== INFORMATION

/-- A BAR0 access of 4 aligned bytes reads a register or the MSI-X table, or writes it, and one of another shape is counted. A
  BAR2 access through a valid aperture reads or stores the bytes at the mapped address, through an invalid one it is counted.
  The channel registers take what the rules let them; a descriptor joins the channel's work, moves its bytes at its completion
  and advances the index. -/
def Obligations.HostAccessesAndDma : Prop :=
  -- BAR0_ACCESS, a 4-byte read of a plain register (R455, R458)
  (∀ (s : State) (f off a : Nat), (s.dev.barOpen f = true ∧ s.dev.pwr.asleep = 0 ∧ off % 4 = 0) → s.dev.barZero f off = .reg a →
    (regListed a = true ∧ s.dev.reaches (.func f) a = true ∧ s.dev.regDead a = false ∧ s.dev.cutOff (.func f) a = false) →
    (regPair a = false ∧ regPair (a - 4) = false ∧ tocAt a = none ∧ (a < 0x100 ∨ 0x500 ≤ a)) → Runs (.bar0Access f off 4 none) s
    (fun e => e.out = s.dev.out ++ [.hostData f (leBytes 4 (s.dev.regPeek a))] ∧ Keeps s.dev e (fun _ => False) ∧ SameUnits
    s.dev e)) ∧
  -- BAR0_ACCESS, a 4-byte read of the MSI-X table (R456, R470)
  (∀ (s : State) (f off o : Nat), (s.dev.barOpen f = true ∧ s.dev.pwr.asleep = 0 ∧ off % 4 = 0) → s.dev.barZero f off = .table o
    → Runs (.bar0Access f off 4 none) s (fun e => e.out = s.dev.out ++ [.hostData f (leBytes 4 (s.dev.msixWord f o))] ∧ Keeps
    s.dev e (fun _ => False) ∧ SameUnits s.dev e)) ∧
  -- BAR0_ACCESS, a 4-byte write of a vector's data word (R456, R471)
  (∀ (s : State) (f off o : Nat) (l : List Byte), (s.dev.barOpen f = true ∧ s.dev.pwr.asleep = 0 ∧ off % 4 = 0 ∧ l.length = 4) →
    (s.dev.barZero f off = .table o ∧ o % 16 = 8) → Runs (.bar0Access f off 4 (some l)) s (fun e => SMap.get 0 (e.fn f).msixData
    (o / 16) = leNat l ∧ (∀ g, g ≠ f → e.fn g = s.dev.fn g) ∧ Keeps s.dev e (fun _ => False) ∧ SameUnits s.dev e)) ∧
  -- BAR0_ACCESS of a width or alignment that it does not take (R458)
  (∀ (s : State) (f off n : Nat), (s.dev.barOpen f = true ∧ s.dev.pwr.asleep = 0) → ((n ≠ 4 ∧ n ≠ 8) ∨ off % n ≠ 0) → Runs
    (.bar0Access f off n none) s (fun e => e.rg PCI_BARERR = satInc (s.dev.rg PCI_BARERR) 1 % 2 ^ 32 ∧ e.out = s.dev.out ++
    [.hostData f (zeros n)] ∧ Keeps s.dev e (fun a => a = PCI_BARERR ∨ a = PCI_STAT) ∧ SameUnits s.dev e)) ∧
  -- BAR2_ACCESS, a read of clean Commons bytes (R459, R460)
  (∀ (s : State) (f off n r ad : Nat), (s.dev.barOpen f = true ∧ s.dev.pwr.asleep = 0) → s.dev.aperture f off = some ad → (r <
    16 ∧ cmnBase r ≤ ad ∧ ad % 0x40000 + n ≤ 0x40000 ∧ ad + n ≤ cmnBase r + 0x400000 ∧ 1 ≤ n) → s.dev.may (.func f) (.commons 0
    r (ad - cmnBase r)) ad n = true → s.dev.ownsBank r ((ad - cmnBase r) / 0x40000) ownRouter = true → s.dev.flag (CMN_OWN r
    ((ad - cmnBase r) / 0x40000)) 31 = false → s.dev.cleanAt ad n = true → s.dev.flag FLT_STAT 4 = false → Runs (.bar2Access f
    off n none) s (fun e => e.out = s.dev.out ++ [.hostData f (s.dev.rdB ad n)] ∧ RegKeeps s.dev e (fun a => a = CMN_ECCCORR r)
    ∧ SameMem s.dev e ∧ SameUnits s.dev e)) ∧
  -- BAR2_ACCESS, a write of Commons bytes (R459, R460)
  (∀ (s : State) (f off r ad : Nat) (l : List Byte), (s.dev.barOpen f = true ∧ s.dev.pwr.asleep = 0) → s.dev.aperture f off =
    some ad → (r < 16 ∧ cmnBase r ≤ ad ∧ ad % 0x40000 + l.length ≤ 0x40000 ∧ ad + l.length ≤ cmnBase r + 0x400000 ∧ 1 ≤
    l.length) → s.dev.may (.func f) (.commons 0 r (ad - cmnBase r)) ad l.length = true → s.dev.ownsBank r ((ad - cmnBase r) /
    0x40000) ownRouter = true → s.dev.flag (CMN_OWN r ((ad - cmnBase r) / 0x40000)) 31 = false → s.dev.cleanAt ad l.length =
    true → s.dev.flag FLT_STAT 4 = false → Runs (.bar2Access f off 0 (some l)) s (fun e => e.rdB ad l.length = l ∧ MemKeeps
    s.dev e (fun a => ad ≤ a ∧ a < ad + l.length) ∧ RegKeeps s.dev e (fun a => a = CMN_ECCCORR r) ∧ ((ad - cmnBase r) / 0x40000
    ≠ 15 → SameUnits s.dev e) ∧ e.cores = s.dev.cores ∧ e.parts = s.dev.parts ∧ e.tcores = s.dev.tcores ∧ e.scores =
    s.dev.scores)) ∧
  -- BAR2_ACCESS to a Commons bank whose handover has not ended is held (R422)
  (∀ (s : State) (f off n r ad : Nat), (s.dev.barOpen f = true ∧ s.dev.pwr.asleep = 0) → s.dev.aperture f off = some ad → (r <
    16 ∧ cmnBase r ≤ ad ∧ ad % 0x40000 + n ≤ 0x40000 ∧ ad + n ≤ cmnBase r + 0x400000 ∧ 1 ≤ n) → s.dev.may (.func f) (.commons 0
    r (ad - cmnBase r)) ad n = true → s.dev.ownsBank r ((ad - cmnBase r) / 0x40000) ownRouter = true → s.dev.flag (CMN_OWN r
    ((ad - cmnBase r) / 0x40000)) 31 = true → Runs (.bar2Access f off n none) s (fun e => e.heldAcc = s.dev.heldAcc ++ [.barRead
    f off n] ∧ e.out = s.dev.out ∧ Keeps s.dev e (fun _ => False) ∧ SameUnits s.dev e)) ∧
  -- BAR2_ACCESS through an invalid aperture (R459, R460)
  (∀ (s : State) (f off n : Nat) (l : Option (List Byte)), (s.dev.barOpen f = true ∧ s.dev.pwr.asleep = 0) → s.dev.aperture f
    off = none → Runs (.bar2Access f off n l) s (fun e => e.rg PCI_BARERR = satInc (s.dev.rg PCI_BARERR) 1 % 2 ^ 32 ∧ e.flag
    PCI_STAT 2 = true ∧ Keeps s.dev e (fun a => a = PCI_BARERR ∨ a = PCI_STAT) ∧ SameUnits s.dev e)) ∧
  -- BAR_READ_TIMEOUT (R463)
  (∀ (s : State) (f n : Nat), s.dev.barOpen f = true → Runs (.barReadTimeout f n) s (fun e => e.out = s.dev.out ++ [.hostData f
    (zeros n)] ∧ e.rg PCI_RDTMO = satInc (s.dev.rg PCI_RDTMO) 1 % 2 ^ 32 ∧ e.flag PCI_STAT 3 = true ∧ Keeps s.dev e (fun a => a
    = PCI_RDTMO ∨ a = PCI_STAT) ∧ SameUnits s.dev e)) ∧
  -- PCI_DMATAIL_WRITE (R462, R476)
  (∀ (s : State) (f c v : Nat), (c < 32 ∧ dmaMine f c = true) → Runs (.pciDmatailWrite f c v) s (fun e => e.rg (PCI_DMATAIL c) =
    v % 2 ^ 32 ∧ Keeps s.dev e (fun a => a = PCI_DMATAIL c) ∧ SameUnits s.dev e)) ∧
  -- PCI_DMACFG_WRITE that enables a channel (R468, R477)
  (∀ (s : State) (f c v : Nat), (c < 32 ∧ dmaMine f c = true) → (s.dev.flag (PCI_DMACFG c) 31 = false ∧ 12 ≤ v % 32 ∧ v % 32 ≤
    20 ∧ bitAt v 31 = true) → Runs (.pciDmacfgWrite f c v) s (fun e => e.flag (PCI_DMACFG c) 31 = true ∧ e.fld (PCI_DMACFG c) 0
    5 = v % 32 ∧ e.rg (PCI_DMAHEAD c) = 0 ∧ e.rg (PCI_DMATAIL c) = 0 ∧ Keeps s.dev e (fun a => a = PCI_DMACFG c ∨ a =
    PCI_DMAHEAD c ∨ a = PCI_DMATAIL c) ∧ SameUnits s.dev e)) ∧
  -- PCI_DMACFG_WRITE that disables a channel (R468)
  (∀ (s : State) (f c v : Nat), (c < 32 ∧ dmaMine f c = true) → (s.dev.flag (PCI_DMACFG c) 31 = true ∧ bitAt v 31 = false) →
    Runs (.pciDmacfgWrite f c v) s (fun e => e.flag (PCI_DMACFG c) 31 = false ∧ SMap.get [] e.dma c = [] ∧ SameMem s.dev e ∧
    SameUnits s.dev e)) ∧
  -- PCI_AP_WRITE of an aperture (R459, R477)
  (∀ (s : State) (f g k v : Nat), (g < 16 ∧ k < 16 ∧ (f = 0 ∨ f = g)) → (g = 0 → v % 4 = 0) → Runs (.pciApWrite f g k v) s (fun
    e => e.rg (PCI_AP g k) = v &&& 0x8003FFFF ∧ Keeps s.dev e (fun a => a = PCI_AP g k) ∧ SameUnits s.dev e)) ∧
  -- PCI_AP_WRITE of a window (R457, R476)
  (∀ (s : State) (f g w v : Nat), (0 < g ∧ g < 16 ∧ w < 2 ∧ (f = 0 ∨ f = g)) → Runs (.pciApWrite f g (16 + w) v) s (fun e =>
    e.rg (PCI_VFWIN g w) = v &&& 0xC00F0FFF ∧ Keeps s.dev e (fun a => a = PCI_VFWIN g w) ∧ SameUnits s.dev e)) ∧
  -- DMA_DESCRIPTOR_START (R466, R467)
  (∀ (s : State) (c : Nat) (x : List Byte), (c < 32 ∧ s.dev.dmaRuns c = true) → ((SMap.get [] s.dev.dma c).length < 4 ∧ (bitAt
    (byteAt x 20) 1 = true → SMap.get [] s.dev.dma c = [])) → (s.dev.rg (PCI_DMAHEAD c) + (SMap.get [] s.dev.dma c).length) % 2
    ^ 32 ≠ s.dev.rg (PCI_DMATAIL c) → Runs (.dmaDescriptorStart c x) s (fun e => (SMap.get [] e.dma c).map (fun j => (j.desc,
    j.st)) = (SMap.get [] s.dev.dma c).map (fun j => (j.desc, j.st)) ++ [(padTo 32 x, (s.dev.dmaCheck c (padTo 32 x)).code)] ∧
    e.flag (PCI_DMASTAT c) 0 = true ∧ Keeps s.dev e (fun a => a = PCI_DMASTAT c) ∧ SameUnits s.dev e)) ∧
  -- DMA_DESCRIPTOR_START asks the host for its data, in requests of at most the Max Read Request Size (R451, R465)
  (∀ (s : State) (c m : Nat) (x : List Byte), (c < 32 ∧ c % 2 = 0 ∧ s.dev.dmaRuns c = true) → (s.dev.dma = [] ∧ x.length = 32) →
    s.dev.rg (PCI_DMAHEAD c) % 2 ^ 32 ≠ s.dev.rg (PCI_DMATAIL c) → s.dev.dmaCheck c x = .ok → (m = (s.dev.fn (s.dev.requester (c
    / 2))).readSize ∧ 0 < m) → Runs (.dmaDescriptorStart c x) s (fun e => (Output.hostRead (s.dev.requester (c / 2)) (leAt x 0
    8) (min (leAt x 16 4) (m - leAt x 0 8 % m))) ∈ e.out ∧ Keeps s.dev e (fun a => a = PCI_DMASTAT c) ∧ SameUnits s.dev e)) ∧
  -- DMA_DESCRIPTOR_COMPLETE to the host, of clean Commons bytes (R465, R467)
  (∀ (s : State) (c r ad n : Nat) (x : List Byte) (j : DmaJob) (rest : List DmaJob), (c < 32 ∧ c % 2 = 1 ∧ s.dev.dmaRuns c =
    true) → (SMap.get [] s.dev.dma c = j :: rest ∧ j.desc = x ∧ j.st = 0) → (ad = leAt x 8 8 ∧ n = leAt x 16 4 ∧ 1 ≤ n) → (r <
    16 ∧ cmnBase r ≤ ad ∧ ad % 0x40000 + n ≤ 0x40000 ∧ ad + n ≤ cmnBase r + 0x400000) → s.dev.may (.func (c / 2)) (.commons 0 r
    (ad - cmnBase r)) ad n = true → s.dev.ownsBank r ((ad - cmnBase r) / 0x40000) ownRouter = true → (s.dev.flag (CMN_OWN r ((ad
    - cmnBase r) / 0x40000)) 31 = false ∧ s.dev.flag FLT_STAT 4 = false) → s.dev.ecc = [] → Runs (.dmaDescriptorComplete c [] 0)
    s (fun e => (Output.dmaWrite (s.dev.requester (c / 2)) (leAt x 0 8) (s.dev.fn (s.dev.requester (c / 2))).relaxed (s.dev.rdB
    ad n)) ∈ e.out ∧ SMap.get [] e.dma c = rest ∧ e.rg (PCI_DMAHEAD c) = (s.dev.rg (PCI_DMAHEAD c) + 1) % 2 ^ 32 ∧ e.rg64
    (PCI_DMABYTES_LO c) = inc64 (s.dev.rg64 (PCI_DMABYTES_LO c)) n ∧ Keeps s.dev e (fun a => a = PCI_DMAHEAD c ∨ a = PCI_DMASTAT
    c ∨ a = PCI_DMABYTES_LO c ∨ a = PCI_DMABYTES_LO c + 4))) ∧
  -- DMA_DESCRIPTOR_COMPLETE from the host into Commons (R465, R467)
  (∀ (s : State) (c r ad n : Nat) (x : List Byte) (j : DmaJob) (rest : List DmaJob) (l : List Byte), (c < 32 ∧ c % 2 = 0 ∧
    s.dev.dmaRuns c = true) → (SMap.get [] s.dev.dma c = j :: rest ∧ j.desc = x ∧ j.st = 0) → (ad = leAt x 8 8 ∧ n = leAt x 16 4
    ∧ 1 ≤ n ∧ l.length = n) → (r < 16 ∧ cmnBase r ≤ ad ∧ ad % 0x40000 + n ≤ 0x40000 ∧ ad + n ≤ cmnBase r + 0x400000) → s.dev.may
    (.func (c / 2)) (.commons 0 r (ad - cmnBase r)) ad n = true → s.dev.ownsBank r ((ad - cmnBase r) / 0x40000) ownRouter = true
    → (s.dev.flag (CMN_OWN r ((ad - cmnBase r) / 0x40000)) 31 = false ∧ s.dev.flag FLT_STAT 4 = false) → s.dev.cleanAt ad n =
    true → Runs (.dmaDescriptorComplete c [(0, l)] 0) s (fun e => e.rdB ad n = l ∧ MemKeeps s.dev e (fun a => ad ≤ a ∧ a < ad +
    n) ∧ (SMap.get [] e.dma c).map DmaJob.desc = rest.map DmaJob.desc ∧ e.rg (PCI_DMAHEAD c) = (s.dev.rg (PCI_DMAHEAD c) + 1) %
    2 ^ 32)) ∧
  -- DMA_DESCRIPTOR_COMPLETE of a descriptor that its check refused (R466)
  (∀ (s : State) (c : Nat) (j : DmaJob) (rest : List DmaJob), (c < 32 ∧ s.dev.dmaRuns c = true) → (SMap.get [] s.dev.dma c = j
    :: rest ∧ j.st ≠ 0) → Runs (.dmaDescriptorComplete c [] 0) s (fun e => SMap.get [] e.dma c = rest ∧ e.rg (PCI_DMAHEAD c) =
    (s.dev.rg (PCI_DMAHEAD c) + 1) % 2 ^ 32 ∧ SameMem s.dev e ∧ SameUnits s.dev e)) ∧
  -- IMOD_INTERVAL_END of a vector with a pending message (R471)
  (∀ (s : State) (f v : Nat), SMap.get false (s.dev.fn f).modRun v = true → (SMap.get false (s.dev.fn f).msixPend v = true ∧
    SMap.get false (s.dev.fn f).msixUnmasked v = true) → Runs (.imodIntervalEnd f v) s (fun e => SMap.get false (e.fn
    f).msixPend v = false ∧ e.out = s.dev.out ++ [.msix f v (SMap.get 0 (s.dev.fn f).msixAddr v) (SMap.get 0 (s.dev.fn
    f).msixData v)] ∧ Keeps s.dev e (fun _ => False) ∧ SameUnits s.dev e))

====

TASK STATEMENT: Could you transcribe the entries above word for word, from the line with "j.st)) = (SMap.get" down to the line with "-- DMA_DESCRIPTOR_START asks", keeping both?

RESULT:
    j.st)) = (SMap.get [] s.dev.dma c).map (fun j => (j.desc, j.st)) ++ [(padTo 32 x, (s.dev.dmaCheck c (padTo 32 x)).code)] ∧
    e.flag (PCI_DMASTAT c) 0 = true ∧ Keeps s.dev e (fun a => a = PCI_DMASTAT c) ∧ SameUnits s.dev e)) ∧
  -- DMA_DESCRIPTOR_START asks the host for its data, in requests of at most the Max Read Request Size (R451, R465)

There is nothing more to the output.